◆ SUPPLIED DATA
---+---

/-- A partition (R304, R315, R324, R332, R334, R351, R353, R355, R356); `root` are the 8 counters of its tree's root, `nodes`
the tree's nodes that are cached, in the order in which they entered, `written` the nodes that memory holds since the carve-out
was set (log entry 40), `filling` the bytes that a command has for a line that it writes whole and whose tag does not match, by command and
line (R357), `invPending` the invalidation requests that are not complete (R336), `queues` its queues'
control blocks and `activeQ` those to serve in turn (R318). -/
structure Partition where
  idx : Nat
  ctxList : List Nat := []
  carve : Nat := 0
  meta_ : Nat := 0
  ki : Option (BitVec 128) := none
  integFail : Nat := 0
  root : List Nat := []
  nodes : List TreeNode := []
  written : List Nat := []
  filling : List (Nat × Nat × List (Nat × Byte)) := []
  slices : List (List Nat) := []
  slice : Nat := 0
  ringAddr : Option Nat := none
  ringK : Nat := 8
  ringTail : Nat := 0
  qtable : Option Nat := none
  qtableK : Nat := 8
  errrec : Option Nat := none
  peers : Assoc Peer := []
  exportBase : Nat := 0
  exportLen : Nat := 0
  invSeq : Nat := 0
  invPending : List InvRequest := []
  queues : List Nat := []
  activeQ : List Nat := []
deriving DecidableEq, Repr

/-! ### The Markhor, the links, the Chamois -/

/-- A mailbox of a function (R309). -/
structure Mailbox where
  fn : Nat
  busy : Bool := false
  count : Nat := 0
  block : Nat := 0
  result : Option (Nat × BitVec 56 × List Byte) := none
deriving DecidableEq, Repr

/-- A signer table entry (R364): state 1 active, 2 revoked. -/
structure Signer where
  id : BitVec 128
  key : BitVec 512
  state : Nat
  fuse : Nat := 0
deriving DecidableEq, Repr

/-- An image load between the packet and its answer (R317). -/
structure LoadTask where
  id : Nat
  qcb : Nat
  ctx : Nat
  img : DWord
  len : Nat
  dataDst : DWord
  commit : Bool
  answer : Option DWord := none
deriving DecidableEq, Repr

/-- A snapshot of the measurement blocks (R362, R363). -/
structure Snapshot where
  digests : List (BitVec 256) := []
  status : DWord := 0
  cmrs : List (Nat × Nat × BitVec 256) := []   -- context, partition, CMR
deriving DecidableEq, Repr

/-- SPDM state of a function's DOE mailbox (R361 to R363); `keyNo` is the key generation of its session. -/
structure Spdm where
  fn : Nat
  version : Bool := false
  caps : Bool := false
  algs : Bool := false
  transcript : Option Snapshot := none
  session : Option Nat := none      -- handshake 0, established 1
  keyNo : Nat := 0
  streams : Assoc (BitVec 256) := []
  tdi : TdiState := .configUnlocked
deriving DecidableEq, Repr

/-- A fabric port (R376). -/
structure Port where
  id : Nat
  lanes : Nat := 4
  training : Bool := false
deriving DecidableEq, Repr

/-- A staged firmware (R375). -/
structure Staged where
  kernel : Bool
  eland : Bool
  svn : Nat
  digests : List (BitVec 256)
  patches : List (Nat × Nat) := []
deriving DecidableEq, Repr

/-- What the part shows to the outside (R309, R316, R334, R348, R362, R365). -/
inductive Output where
  | msix (part vector : Nat)
  | pfMsix (vector : Nat)
  | spdm (fn code : Nat) (data : List Byte)
  | log (what : Nat) (a b : Nat)
  | peer (off : Nat) (data : List Byte) (poison : Bool)
  | peerRefused (off : Nat)
deriving DecidableEq, Repr

/-- A group as the log knows it: cluster, core, slot and its own number (R385). -/
abbrev LogGroup : Type := Nat × Nat × Nat × Nat

/-- A record of a replay log stream (R380), with the groups whose accesses or boundary produced it (R385). -/
inductive LogRec where
  | run (key count : Nat) (by_ : List LogGroup)
  | hash (key count : Nat) (sum : DWord) (by_ : List LogGroup)
deriving DecidableEq, Repr

/-- One stream of a session (R380, R383): home kind, die, index. Recording: the run in force, and records waiting for a
packet, with the groups of the run. Replaying: ring positions of records not yet read, how many were read, the run in force, whether following stopped. -/
structure Stream where
  kind : Nat
  die : Nat
  index : Nat
  at_ : List Nat := []
  used : Nat := 0
  run : Option (Nat × Nat) := none
  runBy : List LogGroup := []
  open_ : Bool := false
  pending : List LogRec := []
deriving DecidableEq, Repr

/-- A record or replay session of a context (R378 to R385); `packets` are those drained to NVMe, or still to fill from it,
`drains` the groups of each packet that waits in the ring of a recording. -/
structure Session where
  id : Nat
  ctx : Nat
  record : Bool
  ck : Nat
  bkr : List (Nat × Nat)
  gateUs : Nat
  ring : Nat
  ringLen : Nat
  head : Nat := 0
  tail : Nat := 0
  follow : Nat := 0
  streams : List Stream := []
  compares : Bool := true
  truncated : Bool := false
  packets : List (List DWord) := []
  drains : List (List LogGroup) := []
deriving DecidableEq, Repr

/-- An entry of an error record (R350). -/
structure ErrEntry where
  kind : Nat
  cause : Nat
  path : Nat := 0
  addr : Nat := 0
  code : Nat := 0
  cluster : Nat := 0
  core : Nat := 0
  gslot : Nat := 0
  tslot : Nat := 0
  orig : Nat := 0
deriving DecidableEq, Repr

/-- An entry that waits for a context's error record, which cannot be reached now (R369, R376), and whether the record's OVF is to be set with it;
the cluster and core are those on whose behalf it is written. -/
structure LateEntry where
  cl : Nat
  co : Nat
  ctx : Nat
  entry : ErrEntry
  ovf : Bool := false
deriving DecidableEq, Repr
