-- ==== Sys2Proof/Machine/Ops.lean ====
section
/-! DEFINITION. The named operations on threads and groups: registers, thread ends, barriers, the error record,
taking a trap (R221) and returning from it (R224). -/

namespace Sys2Proof.Machine

/-! ### Registers (R12, R58, R70) -/

/-- Register vn of a thread's window (R70). -/
def Thread.v (t : Thread) (n : Nat) : PWord := assocGet ⟨0, false⟩ t.stk (t.wb + n)

/-- Write a word of a thread's stack; a write clears its poison unless the word is given poisoned (R58). -/
def Thread.setStk (t : Thread) (w : Nat) (x : PWord) : Thread := { t with stk := assocSet ⟨0, false⟩ t.stk w x }

/-- Write register vn of a thread's window. -/
def Thread.setV (t : Thread) (n : Nat) (x : Word) : Thread := t.setStk (t.wb + n) ⟨x, false⟩

/-- Predicate pn; p0 reads true (R18). -/
def Thread.p_ (t : Thread) (n : Nat) : PBit := if n = 0 then ⟨true, false⟩ else assocGet ⟨false, false⟩ t.preds n

/-- Write predicate pn; a write to p0 is discarded (R18, R228). -/
def Thread.setP (t : Thread) (n : Nat) (b : Bool) : Thread :=
  if n = 0 then t else { t with preds := assocSet ⟨false, false⟩ t.preds n ⟨b, false⟩ }

/-- Register gn of a group. -/
def Group.gReg (g : Group) (n : Nat) : PWord := assocGet ⟨0, false⟩ g.g n

/-- Write register gn. -/
def Group.setG (g : Group) (n : Nat) (x : Word) : Group := { g with g := assocSet ⟨0, false⟩ g.g n ⟨x, false⟩ }

/-- Write register gn with a poison bit, as a load does (R58). -/
def Group.setGP (g : Group) (n : Nat) (x : PWord) : Group := { g with g := assocSet ⟨0, false⟩ g.g n x }

/-- Predicate qn of a group. -/
def Group.qReg (g : Group) (n : Nat) : PBit := assocGet ⟨false, false⟩ g.q n

/-- Write predicate qn. -/
def Group.setQ (g : Group) (n : Nat) (b : Bool) : Group := { g with q := assocSet ⟨false, false⟩ g.q n ⟨b, false⟩ }

/-- The thread has not ended or parked. -/
def Thread.live (t : Thread) : Bool :=
  match t.act with
  | .ended | .parked => false
  | _ => true

/-- The greatest of a list of numbers; 0 of none. -/
def greatest (l : List Nat) : Nat := l.foldl max 0

/-- Two threads of a group stand at the same place: equal path stacks, and the same act (R59). A thread that waits at a barrier or at a cell has issued its
operation, so it is not at one place with a thread that comes to that operation, and their fronts do not merge: DESIGN CHOICE where R61 does not
say (log entry 95). -/
def sameSpot (t u : Thread) : Bool := t.path == u.path && t.calls == u.calls && t.act == u.act && t.image == u.image

/-- The record address that crec reads: 0 outside save and restore procedures (R99, R195). -/
def Thread.crec (t : Thread) : DWord :=
  match t.overlay with
  | .none => 0
  | .save _ _ _ r | .restore _ _ _ r => r

/-! ### The error record (R349 to R351) -/

/-- The 256 bits of an entry (R350). -/
def ErrEntry.encode (e : ErrEntry) : Nat :=
  e.path % 2 ^ 128 * 2 ^ 128 + e.addr % 2 ^ 64 * 2 ^ 64 + e.code % 256 * 2 ^ 56 + e.cluster % 16 * 2 ^ 52 + e.core % 128 * 2 ^ 45 +
    e.gslot % 64 * 2 ^ 39 + e.tslot % 32 * 2 ^ 34 + e.kind % 8 * 2 ^ 31 + e.cause % 512 * 2 ^ 22 + e.orig % 512 * 2 ^ 13

/-- Write an entry to a record whose bytes are reached by `rd` and `wr`, and then its HEAD, a release at SYSTEM scope; whether the writes went well, and
whether the ring was full (R349). -/
def recordWrite (rd : State → Nat → Nat → State × Option Nat) (wr : State → Nat → List Byte → State × Bool)
    (base : Nat) (e : ErrEntry) (s : State) : State × Bool × Bool :=
  match rd s base 32 with
  | (s1, none) => (s1, false, false)
  | (s1, some h) =>
    let head := bits h 0 32
    let tail := bits h 32 32
    if (head + 2 ^ 32 - tail) % 2 ^ 32 == 256 then
      let (s2, ok) := wr s1 (base + 12) (leBytes 5 ((bits h 96 32 + 1) % 2 ^ 32 + 2 ^ 32))
      (s2, ok, true)
    else
      match wr s1 (base + 64 + 32 * (head % 256)) (leBytes 32 e.encode) with
      | (s2, false) => (s2, false, false)
      | (s2, true) =>
        let (s3, ok) := wr s2 base (leBytes 4 ((head + 1) % 2 ^ 32))
        (if ok then s3.releasesOutside else s3, ok, false)

/-- Set OVF in the header of a context's error record (R345, R349). -/
def recordOvf (rd : State → Nat → Nat → State × Option Nat) (wr : State → Nat → List Byte → State × Bool) (base : Nat) (s : State) : State :=
  match rd s (base + 16) 1 with
  | (s1, none) => s1
  | (s1, some x) => (wr s1 (base + 16) (leBytes 1 (if bit x 0 then x else x + 1))).1

/-- Reads and writes of a context's own record go through its page tables (R349). -/
def ctxRd (cl co : Nat) (c : Context) (s : State) (a n : Nat) : State × Option Nat :=
  match s.gmRead cl co c false (a % 2 ^ 64) n with
  | (s1, .ok (l, _)) => (s1, some (leNat l))
  | (s1, .error _) => (s1, none)
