-- ==== Sys2Proof/Machine/Float.lean ====
section
/-! DEFINITION. Floating-point arithmetic, comparison, conversion and packing (R245 to R253, R256 to R260). -/

namespace Sys2Proof.Machine

/-! ### Operands (R19, R245, R246) -/

/-- The rounding mode of an operation (R136). -/
def opRnd (o : Ops) : Rnd := rndOf (o.mod.extractLsb' 8 2).toNat

/-- The packed pair form (R246). -/
def opX2 (o : Ops) : Bool := o.mod.getLsbD 10

/-- SUB of the compute layout. -/
def opSub (o : Ops) : Nat := (o.mod.extractLsb' 4 4).toNat

/-- Element j of a floating source as a code; an immediate supplies the same code to each element, and for f64 an f32
code that the Saruz widens (R19, R245, R246). -/
def fcode (e : Env) (o : Ops) (t : Thread) (g : Group) (ty : Nat) (x : Spec) (j : Nat) : Nat :=
  match x with
  | .imm => if ty == 3 then toF f64 .rne (decodeF f32 o.imm.toNat) else o.imm.toNat % 2 ^ (fmtOf ty).width
  | x => if ty == 3 then (rd64 e o t g x false).toNat else (wordOf e t g x 0).toNat / 2 ^ (16 * j) % 2 ^ (fmtOf ty).width

/-- The result of an operation of kind F by elements. -/
def floatRes (o : Ops) (f : FloatFmt → Rnd → Nat → Nat → Nat → Nat) (e : Env) (t : Thread) (g : Group) : DWord :=
  let ty := o.t.val
  let el := fun j => f (fmtOf ty) (opRnd o) (fcode e o t g ty o.a j) (fcode e o t g ty o.b j) (fcode e o t g ty o.c j)
  BitVec.ofNat 64 (if opX2 o then el 0 + 2 ^ 16 * el 1 else el 0)

/-- Run an operation of kind F in the lane. -/
def runFloat (ins : Instr) (opc : Nat) (o : Ops) (f : FloatFmt → Rnd → Nat → Nat → Nat → Nat) (s : State) :
    Host.Outcome State Fault Refusal :=
  runLane ins opc o (laneRes opc o (floatRes o f)) s

/-- Run a long-latency operation of kind F. -/
def runFloatLong (ins : Instr) (opc : Nat) (o : Ops) (f : FloatFmt → Rnd → Nat → Nat → Nat → Nat) (s : State) :
    Host.Outcome State Fault Refusal :=
  runLong ins opc o (floatRes o f) s

/-! ### Arithmetic (R249, R250) -/

/-- va + vb (R249, R250). -/
def fnAdd (f : FloatFmt) (md : Rnd) (a b _c : Nat) : Nat := toF f md (xadd md (decodeF f a) (decodeF f b))
/-- va − vb (R249, R250). -/
def fnSub (f : FloatFmt) (md : Rnd) (a b _c : Nat) : Nat := toF f md (xadd md (decodeF f a) (xneg (decodeF f b)))
/-- va × vb (R249, R250). -/
def fnMul (f : FloatFmt) (md : Rnd) (a b _c : Nat) : Nat := toF f md (xmul (decodeF f a) (decodeF f b))
/-- va × vb + vc, one rounding (R249, R250). -/
def fnFma (f : FloatFmt) (md : Rnd) (a b c : Nat) : Nat := toF f md (xfma md (decodeF f a) (decodeF f b) (decodeF f c))
/-- The lesser (R249, R250). -/
def fnMin (f : FloatFmt) (_md : Rnd) (a b _c : Nat) : Nat := minCode f a b
/-- The greater (R249, R250). -/
def fnMax (f : FloatFmt) (_md : Rnd) (a b _c : Nat) : Nat := maxCode f a b
/-- va / vb (R249, R250). -/
def fnDiv (f : FloatFmt) (md : Rnd) (a b _c : Nat) : Nat := toF f md (xdiv (decodeF f a) (decodeF f b))

/-- fadd (R249). -/
def execFadd (o : Ops) (s : State) : Host.Outcome State Fault Refusal := runFloat (.fadd o) 0x140 o fnAdd s
/-- fsub (R249). -/
def execFsub (o : Ops) (s : State) : Host.Outcome State Fault Refusal := runFloat (.fsub o) 0x141 o fnSub s
/-- fmul (R249). -/
def execFmul (o : Ops) (s : State) : Host.Outcome State Fault Refusal := runFloat (.fmul o) 0x142 o fnMul s
/-- ffma (R249). -/
def execFfma (o : Ops) (s : State) : Host.Outcome State Fault Refusal := runFloat (.ffma o) 0x143 o fnFma s
/-- fmin (R249). -/
def execFmin (o : Ops) (s : State) : Host.Outcome State Fault Refusal := runFloat (.fmin o) 0x144 o fnMin s
/-- fmax (R249). -/
def execFmax (o : Ops) (s : State) : Host.Outcome State Fault Refusal := runFloat (.fmax o) 0x145 o fnMax s
/-- fdiv (R249): long-latency. -/
def execFdiv (o : Ops) (s : State) : Host.Outcome State Fault Refusal := runFloatLong (.fdiv o) 0x146 o fnDiv s

/-! ### Compare and classify (R251, R252) -/

/-- The condition CC of fcmp by its SUB value (R251). -/
def fcmpCC (cc : Nat) (x y : XVal) : Bool :=
  if x.isNan || y.isNan then cc == 1 || cc == 7
  else
    match cc with
    | 0 => !xlt false x y && !xlt false y x
    | 1 => xlt false x y || xlt false y x
    | 2 => xlt false x y
    | 3 => !xlt false y x
    | 4 => xlt false y x
    | 5 => !xlt false x y
    | 6 => true
    | _ => false

/-- fcmp (R251). -/
def execFcmp (o : Ops) (s : State) : Host.Outcome State Fault Refusal :=
  runLane (.fcmp o) 0x148 o (fun e t g =>
    match operandHalt t g o (widths 0x148 o) 0 0 0 with
    | some h => .error h
    | none =>
      let f := fmtOf o.t.val
      .ok (wrP t g o.d (fcmpCC (opSub o) (decodeF f (fcode e o t g o.t.val o.a 0)) (decodeF f (fcode e o t g o.t.val o.b 0))))) s

/-- The class of a code (R252). -/
def classOf (f : FloatFmt) (code : Nat) : Nat :=
  let sb := 2 ^ (f.width - 1)
  let neg := decide (sb ≤ code % 2 ^ f.width)
  let mag := code % sb
  let infm := f.inf.getD 0
  if mag > infm then (if bit mag (f.p - 2) then 1 else 0)
  else if mag = infm then (if neg then 2 else 9)
  else if mag = 0 then (if neg then 5 else 6)
  else if mag < 2 ^ (f.p - 1) then (if neg then 4 else 7)
  else (if neg then 3 else 8)

/-- fclass (R252). -/
def execFclass (o : Ops) (s : State) : Host.Outcome State Fault Refusal :=
  runLane (.fclass o) 0x149 o (fun e t g =>
    match operandHalt t g o (widths 0x149 o) 0 0 0 with
    | some h => .error h
    | none => .ok (wrP t g o.d ((rd32 e o t g o.b).getLsbD (classOf (fmtOf o.t.val) (fcode e o t g o.t.val o.a 0))))) s

/-! ### Integral and fractional parts (R253) -/

/-- frnd on a code (R253): a zero keeps the sign. -/
def frndCode (f : FloatFmt) (md : Rnd) (a : Nat) : Nat :=
  match decodeF f a with
  | .nan => f.nan.getD 0
  | .inf _ => a
  | .fin n m e _ =>
    if m = 0 then a
    else
      let v := roundInt md n m e
      toF f md (.fin n v.natAbs 0 false)

/-- ffrac on a code (R253). -/
def ffracCode (f : FloatFmt) (md : Rnd) (a : Nat) : Nat :=
  match decodeF f a with
  | .nan => f.nan.getD 0
  | .inf _ => f.nan.getD 0
  | .fin n m e _ =>
    let fl := roundInt .rd n m e
    match xadd .rne (.fin n m e false) (xint (-fl)) with
    | .fin _ 0 _ _ => 0
    | x =>
      let c := toF f md x
      let one := toF f .rne (xint 1)
      if c == one then one - 1 else c

/-- frnd (R253). -/
def execFrnd (o : Ops) (s : State) : Host.Outcome State Fault Refusal :=
  runFloat (.frnd o) 0x14A o (fun f md a _ _ => frndCode f md a) s
/-- ffrac (R253). -/
def execFfrac (o : Ops) (s : State) : Host.Outcome State Fault Refusal :=
  runFloat (.ffrac o) 0x14B o (fun f md a _ _ => ffracCode f md a) s

/-! ### Reciprocals and roots (R254, R255) -/

/-- √x for a finite non-negative value, with a sticky rest: the magnitude is brought to an even exponent and 200 bits. -/
def xsqrt (m : Nat) (e : Int) : XVal :=
  let k : Nat := 400
  let e1 := e - k
  let adj : Nat := if e1 % 2 = 0 then 0 else 1
  let x := m * 2 ^ (k + adj)
  let r := isqrt x
  .fin false r ((e1 - adj) / 2) (r * r != x)

/-- rcp on a value (R255). -/
def rcpX (x : XVal) : XVal := xdiv (xint 1) x

/-- sqrt on a value (R255). -/
def sqrtX (x : XVal) : XVal :=
  match x with
  | .nan => .nan
  | .inf n => if n then .nan else .inf false
  | .fin n m e _ => if m = 0 then .fin n 0 0 false else if n then .nan else xsqrt m e

/-- rsq on a value (R255): 1/√x is √(1/x), taken from the floor of 2^(2k) / m with a sticky rest. -/
def rsqX (x : XVal) : XVal :=
  match x with
  | .nan => .nan
  | .inf n => if n then .nan else .fin false 0 0 false
  | .fin n m e _ =>
    if m = 0 then .inf n
    else if n then .nan
    else
      let adj : Nat := if e % 2 = 0 then 0 else 1
      let m1 := m * 2 ^ adj
      let e1 := e - adj
      let k : Nat := 400 + Nat.log2 m1
      let q := 2 ^ (2 * k) / m1
      let r := isqrt q
      .fin false r (-(e1 / 2) - k) (r * r * m1 != 2 ^ (2 * k))

/-- rcp (R254): long-latency. -/
def execRcp (o : Ops) (s : State) : Host.Outcome State Fault Refusal :=
  runFloatLong (.rcp o) 0x180 o (fun f md a _ _ => toF f md (rcpX (decodeF f a))) s
/-- rsq (R254): long-latency. -/
def execRsq (o : Ops) (s : State) : Host.Outcome State Fault Refusal :=
  runFloatLong (.rsq o) 0x181 o (fun f md a _ _ => toF f md (rsqX (decodeF f a))) s
/-- sqrt (R254): long-latency. -/
def execSqrt (o : Ops) (s : State) : Host.Outcome State Fault Refusal :=
  runFloatLong (.sqrt o) 0x182 o (fun f md a _ _ => toF f md (sqrtX (decodeF f a))) s

/-! ### Conversion (R256, R257) -/

/-- Round to an integer, clamp to a range; NaN gives 0 (R257). -/
def toInt (md : Rnd) (lo hi : Int) (x : XVal) : Int :=
  match x with
  | .nan => 0
  | .inf n => if n then lo else hi
  | .fin n m e _ => let v := roundInt md n m e; if v < lo then lo else if hi < v then hi else v

/-- A slot's element decoded as an f32 code (R257). -/
def fromSlot (sl : Slot) (c : Nat) : Nat := toF f32 .rne (decodeElem sl.elem (c % 2 ^ elemWidth sl.elem))

/-- The slot of an index (R145). -/
def Env.slot (e : Env) (n : Nat) : Slot := slotOf (e.slots.getD n 0)

/-- The 64-bit result of cvt (R256, R257). -/
def cvtRes (o : Ops) (e : Env) (t : Thread) (g : Group) : DWord :=
  let md := opRnd o
  let w := o.mod.getLsbD 11
  let x2 := opX2 o
  let half := fun j => match o.a with
    | .imm => o.imm.toNat % 2 ^ 16
    | x => (wordOf e t g x 0).toNat / 2 ^ (16 * j) % 2 ^ 16
  let word := fun j => match o.a with
    | .imm => o.imm.toNat
    | x => (wordOf e t g x j).toNat
  let dbl := match o.a with
    | .imm => toF f64 .rne (decodeF f32 o.imm.toNat)
    | x => (rd64 e o t g x false).toNat
  let widen := fun (f : FloatFmt) =>
    let r := fun j => toF f32 .rne (decodeF f (half j))
    if x2 then r 0 + 2 ^ 32 * r 1 else r 0
  let narrow := fun (f : FloatFmt) =>
    let r := fun j => toF f md (decodeF f32 (word j))
    if x2 then r 0 + 2 ^ 16 * r 1 else r 0
  let n := if w then 64 else 32
  let int := fun (signed : Bool) => xint (intVal n signed (rdN e o t g o.a (if w then 2 else 1) signed))
  let fint := fun (signed : Bool) (x : XVal) =>
    let v := if signed then toInt md (-(2 ^ (n - 1))) (2 ^ (n - 1) - 1) x else toInt md 0 (2 ^ n - 1) x
    (wrapInt n v).toNat
  let sl := e.slot o.t.val
  BitVec.ofNat 64 (match opSub o with
    | 0 => widen f16
    | 1 => widen bf16
    | 2 => narrow f16
    | 3 => narrow bf16
    | 4 => toF f64 .rne (decodeF f32 (word 0))
    | 5 => toF f32 md (decodeF f64 dbl)
    | 6 => toF f32 md (int true)
    | 7 => toF f32 md (int false)
    | 8 => fint true (decodeF f32 (word 0))
    | 9 => fint false (decodeF f32 (word 0))
    | 10 => toF f64 md (int true)
    | 11 => toF f64 md (int false)
    | 12 => fint true (decodeF f64 dbl)
    | 13 => fint false (decodeF f64 dbl)
    | 14 => convertSlot sl (decodeF f32 (word 0))
    | _ => fromSlot sl (word 0))

/-- A slot whose ELEM is 0 stops a conversion instruction (R147, R338). -/
def unbound (e : Env) (n : Nat) : Bool := (e.slot n).elem == .none

/-- A lane operation that names a slot: the operand checks, then the slot, then the result. -/
def laneSlot (opc : Nat) (o : Ops) (named : Bool) (f : Env → Thread → Group → DWord) : LaneOp := fun e t g =>
  let w := widths opc o
  match operandHalt t g o w 0 0 0 with
  | some h => .error h
  | none => if named && unbound e o.t.val then .error (.trap 0x110 true 0) else .ok (wrN t g o.d w.d (f e t g))

/-- cvt (R256). -/
def execCvt (o : Ops) (s : State) : Host.Outcome State Fault Refusal :=
  runLane (.cvt o) 0x190 o (laneSlot 0x190 o (decide (14 ≤ opSub o)) (cvtRes o)) s

/-- cvt.sc (R258): the exact quotient by the scale, converted. -/
def cvtScRes (o : Ops) (e : Env) (t : Thread) (g : Group) : DWord :=
  let sl := e.slot o.t.val
  let x := decodeF f32 (rd32 e o t g o.a).toNat
  let v := xs10 ((rd32 e o t g o.b).toNat % 2 ^ 16)
  BitVec.ofNat 64 (convertSlot sl (xdiv x v))

/-- cvt.sc (R258). -/
def execCvtSc (o : Ops) (s : State) : Host.Outcome State Fault Refusal :=
  runLane (.cvtSc o) 0x191 o (laneSlot 0x191 o true (cvtScRes o)) s

/-- The magnitude of a value. -/
def xabs : XVal → XVal
  | .nan => .nan
  | .inf _ => .inf false
  | .fin _ m e st => .fin false m e st

/-- bscale (R259). -/
def execBscale (o : Ops) (s : State) : Host.Outcome State Fault Refusal :=
  runLane (.bscale o) 0x192 o (laneSlot 0x192 o true (fun e t g =>
    BitVec.ofNat 64 (chooseScale (e.slot o.t.val).elem (xabs (decodeF f32 (rd32 e o t g o.a).toNat))))) s

/-- pack (R260). -/
def execPack (o : Ops) (s : State) : Host.Outcome State Fault Refusal :=
  runLane (.pack o) 0x193 o (laneSlot 0x193 o true (fun e t g =>
    let sl := e.slot o.t.val
    let w := elemWidth sl.elem
    let c := convertSlot sl (decodeF f32 (rd32 e o t g o.a).toNat)
    BitVec.ofNat 64 (if w < 32 then (rd32 e o t g o.b).toNat / 2 ^ w ||| c * 2 ^ (32 - w) else c))) s

/-- unpack (R260): a field that the word does not hold is class 3. -/
def execUnpack (o : Ops) (s : State) : Host.Outcome State Fault Refusal :=
  runLane (.unpack o) 0x194 o (fun e t g =>
    let w := widths 0x194 o
    match operandHalt t g o w 0 0 0 with
    | some h => .error h
    | none =>
      let sl := e.slot o.t.val
      let n := elemWidth sl.elem
      if sl.elem == .none then .error (.trap 0x110 true 0)
      else if opSub o ≥ 32 / n then .error (.trap 0x34 true 0)
      else .ok (wrN t g o.d w.d (BitVec.ofNat 64 (fromSlot sl ((rd32 e o t g o.a).toNat / 2 ^ (opSub o * n)))))) s

end Sys2Proof.Machine
end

---+---

◆ YOUR TASK
Set down exactly the lines that begin the records and continue through the line bearing "carve : Nat := 0"; include both ends.

◆ EXPECTED ANSWER
/-- A partition (R304, R315, R324, R332, R334, R351, R353, R355, R356); `root` are the 8 counters of its tree's root, `nodes`
the tree's nodes that are cached, in the order in which they entered, `written` the nodes that memory holds since the carve-out
was set (log entry 40), `filling` the bytes that a command has for a line that it writes whole and whose tag does not match, by command and
line (R357), `invPending` the invalidation requests that are not complete (R336), `queues` its queues'
control blocks and `activeQ` those to serve in turn (R318). -/
structure Partition where
  idx : Nat
  ctxList : List Nat := []
  carve : Nat := 0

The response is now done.